Mr. Speaker, I congratulate the member for British Columbia Southern Interior. I am one of those who was here last night and heard the first part of his speech, and I made sure that I was here this morning to hear the conclusion. I certainly found it very stimulating and informative.
I know that he comes from the southern interior of British Columbia, a very environmentally pristine part of Canada with the Kootenays and the beautiful mountains and rivers. I know that it is a very environmentally conscious area.
One of the issues that I suspect is not in this bill because it is a bigger issue, and this is more of a housekeeping type of bill, and one of the things that troubles me, is about the Environmental Protection Act and the way it is applied with respect to the oil sands, for example.
Under the act and under the mandate of the Canadian Environmental Protection Agency, the agency is meant to look at projects incrementally, but the way I see it, many projects are coming on stream and I am not sure that the agency is actually looking at the cumulative impacts of these particular projects. I am not sure that the agency is actually looking at their impacts on the water resources and the Athabasca River basin, at the cumulative impact of CO2 emissions, which will grow and grow over the next little while, and at the impacts of the use, or the misuse, if I might put it that way, of natural gas to bring up the bitumen that has to be upgraded considerably to feed into the U.S. market.

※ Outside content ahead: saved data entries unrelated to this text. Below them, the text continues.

-- ==== Sys2Proof/Machine/EngineMem.lean ====
section
/-! DEFINITION. The accesses of engines that act on memory in one step: queue engines, dispatchers, the coordinator, Vetch engines, link
engines, the slice manager and the security engine. They never allocate in an LLM (R239); what the halves that serve them keep of them is
said here once (R253, R256, R258, R267). -/

namespace Sys2Proof.Machine

/-- One line of an engine's access at the half that serves it: its own half for scratch, the owner's otherwise. `c` is the slice and the
class that the access is counted for; a write closes the combine window, and clean copies that it invalidates are lost (R256, R258,
R267). An access that a memory node serves is counted there and at no half, and a read tells of a poisoned burst (R296, R306). -/
def State.engLine (s : State) (c : Option (Nat × Nat)) (wr : Bool) (line : Nat) (secs : BitVec 4) : State :=
  let close (s : State) (h : Nat) : State := if wr then s.closeWindow h line else s
  if isScratch line then
    let h := scratchHalf (128 * line)
    close (match c with | some (sl, _) => s.countAccess h sl 3 (sliceOf line) true | none => s) h
  else match s.ownerHalf line with
    | some h =>
      let l := NMap.find? (s.half h).lines line
      let s := match c, l with | some (sl, k), some l => s.countAccess h sl k (sliceOf line) (secs &&& ~~~l.valid == 0) | _, _ => s
      close (s.firstDemand h line) h
    | none =>
      let s := match s.homeNode line with
        | some n =>
          let s := s.nodeCount n wr.toNat (32 * ((List.range 4).countP fun i => secs.getLsbD i))
          if wr then s else s.poisonRead line secs
        | none => s
      if !wr then s else NMap.foldV s.halves s fun s h x => match NMap.find? x.lines line with
        | some l => let s := s.closeWindow h line; if l.pf then s.incSreg l.slice 0xC0B0 else s
        | none => s

/-- The sectors of a line that a range of bytes touches. -/
def rangeSectors (pa n line : Nat) : BitVec 4 :=
  (List.range 4).foldl (fun m i => if pa < 128 * line + 32 * i + 32 ∧ 128 * line + 32 * i < pa + n then m ||| (1#4 <<< i) else m) 0

/-- Every line of a range. -/
def State.engNote (s : State) (c : Option (Nat × Nat)) (wr : Bool) (pa n : Nat) : State :=
  (List.range ((pa % 128 + n + 127) / 128)).foldl (fun s i => s.engLine c wr (pa / 128 + i) (rangeSectors pa n (pa / 128 + i))) s

/-- A read and a write of an engine (R178, R206, R239). -/
def State.engRead (s : State) (c : Option (Nat × Nat)) (pa n : Nat) : State × List Byte × Bool := (s.engNote c false pa n).engineRead pa n
def State.engWrite (s : State) (c : Option (Nat × Nat)) (pa : Nat) (bs : List Byte) : State := (s.engNote c true pa bs.length).engineWrite pa bs

/-- Whether a range of a slice's scratch reaches a unit that is still being zeroed (R253). -/
def State.zeroingAt (s : State) (sl ofs n : Nat) : Bool :=
  (List.range ((ofs % 2 ^ 22 + n + (2 ^ 22 - 1)) / 2 ^ 22)).any fun i =>
    match s.scrmap sl (ofs / 2 ^ 22 + i) with | some (h, u) => (s.half h).zeroing.contains u | none => false

/-- Whether a scratch unit of a slice is still being zeroed: accesses of engines for it wait (R253). -/
def State.sliceZeroing (s : State) (sl : Nat) : Bool :=
  (List.range 512).any fun i => match s.scrmap sl i with | some (h, u) => (s.half h).zeroing.contains u | none => false

end Sys2Proof.Machine
end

While I understand the need for our U.S. colleagues and neighbours to the south to try to diversify their energy sources, it seems to me they need to understand that there are some environmental issues here, which we need to deal with.
There was an interesting announcement the other day, I thought, with the industry or some agency recommending the need for carbon capture and sequestration. Of course that is what we need to be doing, but it needs to be accelerated. I think there is a role for the federal government, but as for the industry saying that the federal government should bankroll $2 billion to accelerate the development and deployment of carbon sequestration technologies, first of all it is obviously an opening gambit, but I think we should be putting some of these projects on hold until we have solved, at least significantly, the problems of carbon capture and sequestration and also the impact on water resources.
I wonder if the member could comment on that.